= Whigpistle Cave System =

Cave system in the United States

The Whigpistle Cave System is a large cave near Mammoth Cave, in the U.S. state of Kentucky. The system, composed of the interconnected Whigpistle, Martin Ridge, and Jackpot Caves, has been mapped to over 71 km, and is currently the United States' twelfth-longest cave.
==Discovery==

The original entrance to the system, Whigpistle Cave, was discovered by Rick Schwartz in 1976. Mapping was initiated by the National Park Service under the supervision of park hydrologist Jim Quinlan in an effort to better understand the hydrology of Mammoth Cave's watershed.

==Significance==

Surveyed so far to over 71 km, the Whigpistle Cave System is ranked as third-longest in Kentucky, twelfth-longest in the United States, and 47th-longest in the world. The cave also contains what is likely the largest cave chamber in Kentucky, the Big Womb. The Big Womb measures 240 m long, 40 m wide, and 13 m high. The cave possesses an intimate hydrologic connection with nearby Mammoth Cave. Groundwater dye tracing has shown that water flowing from Mammoth Cave's Hawkins River emerges downstream at a river within Martin Ridge Cave. The unexplored section between Mammoth Cave and the Whigpistle Cave System may be underwater and could require cave diving to determine whether a traversable physical connection is possible.

==Connections==

In 1994, explorers from the James Cave Project discovered Jackpot Cave to the east of the Whigpistle entrance. Their efforts mapped over 3 mi of new cave.
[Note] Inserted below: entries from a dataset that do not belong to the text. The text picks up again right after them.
-- ==== Sys2Proof/Certificates/Slice0/Obligations.lean ====
section
/-! DEFINITION. The statements for the provers. Each says in its docstring which rule of spec/ it formalises. -/

open Sys2Proof Sys2Proof.Machine

/-! ### Encoding -/

/-- Every operation, with every value of every operand, is read back from its CW40 (R100, R102, R104, R110). -/
def Obligations.DecodeEncodeRoundTrip : Prop := ∀ i : Instr, decode (encode i) = .ok i

/-- Each legal CW40 has one meaning and one spelling: what decodes encodes to the same 40 bits (R100 to R104). -/
def Obligations.EncodeDecodeRoundTrip : Prop := ∀ (cw : Cw) (i : Instr), decode cw = .ok i → encode i = cw

/-- R106: the decoder accepts exactly the 40-bit values that fit a row of the opcode table; such a value fits exactly
one row, the row of the operation it decodes to; any other value is refused as illegal, whoever presents it, and no
next state exists. -/
def Obligations.DecodeAcceptsExactlyTable : Prop :=
  ∀ cw : Cw,
    (wellFormedWord cw = true →
      ∃ i, decode cw = .ok i ∧ (opcodeTable.filter (fun r => r.fits cw)).map (fun r => r.mnemonic) = [mnemonic i]) ∧
    (wellFormedWord cw = false →
      ∀ (a : Agent) (s : State), ∃ e, applyInput (.present a cw) s = .refused (.illegalWord e))

/-- Words written out from R100 to R104, one of each block and some illegal ones (95_test_vectors.md 2.0). -/
def Obligations.DecodeWrittenWords : Prop :=
  decode 0x1000000080#40 = .ok (.icf0Write 0x80#32) ∧
  decode 0x2100000000#40 = .ok (.icf1Trywrite 0#32) ∧
  decode 0x3000011000#40 = .ok (.pwmCfg 1#16 4096#16) ∧
  decode 0x32000007F8#40 = .ok (.pwmSetduty 2040#16) ∧
  decode 0x5000000001#40 = .ok (.btn1Sample true) ∧
  decode 0x6200000001#40 = .ok (.coreCsexit true) ∧
  decode 0x7000000000#40 = .error .illegalBlock ∧
  decode 0x3500000000#40 = .error .illegalFunction ∧
  decode 0x3200010000#40 = .error .nonZeroField

/-- A CW40 is written as ten hexadecimal digits, the most significant first, and they spell it back (R100). -/
def Obligations.HexDigitsSpellWord : Prop :=
  ∀ cw : Cw, (hexDigits cw).length = 10 ∧ (hexDigits cw).head? = some (blkField (opField cw)) ∧
    ofHexDigits (hexDigits cw) = some cw

/-! ### The step -/

/-- A step runs the decoded operation: when the next input presents a CW40 that decodes to `i` and the step of that
agent exists (R210), the step is exec of `i` with that agent as issuer and the input taken. The input list is the
model's (log 1). -/
def Obligations.StepRunsDecoded : Prop :=
  ∀ (s : State) (a : Agent) (cw : Cw) (rest : List Input) (i : Instr),
    s.inputs = .present a cw :: rest → decode cw = .ok i → mayPresent s a i = true →
    step s = exec i { s with inputs := rest, issuer := a }

/-- The model's choice (log 1): where no input is listed the step applies the next free input, whatever it is. -/
def Obligations.StepTakesFreeInput : Prop :=
  ∀ s : State, s.inputs = [] →
    step s = applyInput (Config.environment s.envIndex) { s with envIndex := s.envIndex + 1 }

/-- The model's choice (log 2): an operation placed in any state is the one the very next step runs, issued by an agent
whose step exists. -/
def Obligations.PlacedWordRunsNext : Prop :=
  ∀ (s : State) (i : Instr),
    mayPresent s (fetchIssuer s i) i = true ∧
    step (s.withFetchWord 40 (encode i).toNat) = exec i { s with issuer := fetchIssuer s i }

/-- R210 with R215, R216, R241, for every operation. `CONS` has no step while `INH = 1` or `WAITING = 1`, nor while an
enabled entry comes before it under IRQ_LATENCY_ZERO, and steps in every other state; `HAND` has none while `INH = 0` but a
`CORE.IRQRET`, which R216 ignores there, and steps while `INH = 1`; the agent `irq` has none while the entry is not enabled
and takes its entry while it is; `PROD` and the clocks step in every state and `PIN` in none. That an operation which is not
the agent's own runs there is R238 (V7, V8; of a clock and of `irq` log 19), and that a missing step is a refusal is log 7. -/
def Obligations.OnlyRunningAgentSteps : Prop :=
  ∀ (s : State) (i : Instr),
    (s.core.inh = true ∨ s.core.waiting = true → present .cons i s = .refused (.noSuchStep .cons)) ∧
    (s.core.inh = false → s.core.waiting = false →
      s.params.irqLatencyZero = false ∨ entryEnabled s.toHardware = false →
      present .cons i s = exec i { s with issuer := .cons }) ∧
    (s.core.inh = false → i ≠ .coreIrqret → present .hand i s = .refused (.noSuchStep .hand)) ∧
    (s.core.inh = false → s.params.irqLatencyZero = false ∨ entryEnabled s.toHardware = false →
      present .hand .coreIrqret s = exec .coreIrqret { s with issuer := .hand }) ∧
    (s.core.inh = true → present .hand i s = exec i { s with issuer := .hand }) ∧
    (s.params.irqLatencyZero = true → entryEnabled s.toHardware = true →
      present .cons i s = .refused (.noSuchStep .cons) ∧ present .hand i s = .refused (.noSuchStep .hand)) ∧
    (entryEnabled s.toHardware = false →
      present .irq i s = .refused (.noSuchStep .irq) ∧
      ∀ a, present a .coreIrqentry s = .refused (.noSuchStep a)) ∧
    (entryEnabled s.toHardware = true →
      present .irq .coreIrqentry s = exec .coreIrqentry { s with issuer := .irq }) ∧
    present .prod i s = exec i { s with issuer := .prod } ∧
    present .pclk i s = exec i { s with issuer := .pclk } ∧
    (∀ q, present (.wclk q) i s = exec i { s with issuer := .wclk q } ∧
      present (.rclk q) i s = exec i { s with issuer := .rclk q }) ∧
    ∀ j, present (.bclk j) i s = exec i { s with issuer := .bclk j } ∧
      present (.pin j) i s = .refused (.noSuchStep (.pin j))

/-! ### Reset -/

/-- R58: from any state the RESET step leaves every element of the hardware at the value R58 gathers; `MEM` has no value
(R23). -/
def Obligations.ResetGivesResetValues : Prop :=
  ∀ s : State, ∃ t, applyInput .reset s = .next t ∧
    (∀ q, memRead q t.toHardware = none) ∧
    (∀ q, t.toHardware.icf q = { wptr := 0, rptr := 0, wq1 := 0, wq2 := 0, rq1 := 0, rq2 := 0 }) ∧
    (∀ q, occupied (t.toHardware.icf q) = false ∧ fullW (t.toHardware.icf q) = false ∧
      emptyR (t.toHardware.icf q) = true) ∧
    t.apwm = { pstate := .uninit, top := 0, div := 0, cc := 0, ccAct := 0, ctr := 0, pre := 0, wrapIf := false,
               wrapIe := false } ∧
    (∀ j, t.toHardware.btn j = { s1 := true, s2 := true, level := false, wasDown := false, pressed := false }) ∧
    t.play = .playing ∧ t.core = { imask := false, inh := false, waiting := false }

/-- The model's choice (log 11): the RESET step leaves the parameters, the inputs still to come and the position in the
free inputs as they are, and the initial state is the same hardware. -/
def Obligations.ResetKeepsModelFields : Prop :=
  ∀ s : State, ∃ t, applyInput .reset s = .next t ∧ t.params = s.params ∧ t.inputs = s.inputs ∧
    t.envIndex = s.envIndex ∧ t.violations = [] ∧ t.toHardware = State.reset.toHardware

/-- What follows from the reset values for the functions of state (R271): both queues accept a write and deliver no
read, the pin is low, no interrupt is requested, `CONS` may step and `HAND` may not; and the ports of R29, R42, R49. -/
def Obligations.ResetFlags : Prop :=
  (∀ q, fullW (State.reset.toHardware.icf q) = false ∧ emptyR (State.reset.toHardware.icf q) = true ∧
    slot q State.reset.toHardware = none) ∧
  pwmOut State.reset.apwm = false ∧ irqLine State.reset.apwm = false ∧
  mayStep State.reset .cons = true ∧ mayStep State.reset .hand = false ∧ mayStep State.reset .irq = false ∧
  ports State.reset.toHardware =
    { wrReady0 := true, rdValid0 := false, rdData0 := none, wrReady1 := true, rdValid1 := false, rdData1 := none,
      pwmOut := false, irq := false, level0 := false, pressed0 := false, play := 1, level1 := false, pressed1 := false }

/-- From reset, however a run goes on, no interrupt is requested and no entry exists until `PWM.IRQEN 1` has been
presented (R271: 'no interrupt can occur until software has issued'). -/
def Obligations.NoInterruptBeforeUnmask : Prop :=
  ∀ (ins : List Input) (t : State), noReset ins → (∀ x ∈ ins, inputOp x ≠ some (.pwmIrqen true)) →
    runInputs ins State.reset = .next t →
    irqLine t.apwm = false ∧ ∀ a, present a .coreIrqentry t = .refused (.noSuchStep a)

/-- The boot order of core A runs from reset for every legal divider and top, and leaves the carrier running with
its line unmasked, duty 0 and the output low (R277, R166 (b)); it is inside the contract (R240). -/
def Obligations.BootReachesRunning : Prop :=
  ∀ div top : Reg, div ≠ 0 → top ≠ 0 → ∃ t, runInputs (bootA div top) State.reset = .next t ∧
    t.apwm = { pstate := .running, top := top, div := div, cc := 0, ccAct := 0, ctr := 0, pre := 0, wrapIf := false,
               wrapIe := true } ∧
    pwmOut t.apwm = false ∧ t.violations = [] ∧ withinContract true (bootA div top) = true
In 1996, Western Kentucky University graduate students Alan Glennon and Jon Jasper discovered a new entrance and 8 mi of cave passage. Their exploration revealed connections to Jackpot in June 1996 and Whigpistle in August 1996.

==Current exploration==

Efforts continue to explore and map the cave. The Whigpistle Cave System is separated from Mammoth Cave by a deep valley, though a human connection may be possible at the caves' lowest elevation passageways. Currently, at least a one-kilometer (3,300-foot) gap exists between the two caves' closest known reaches.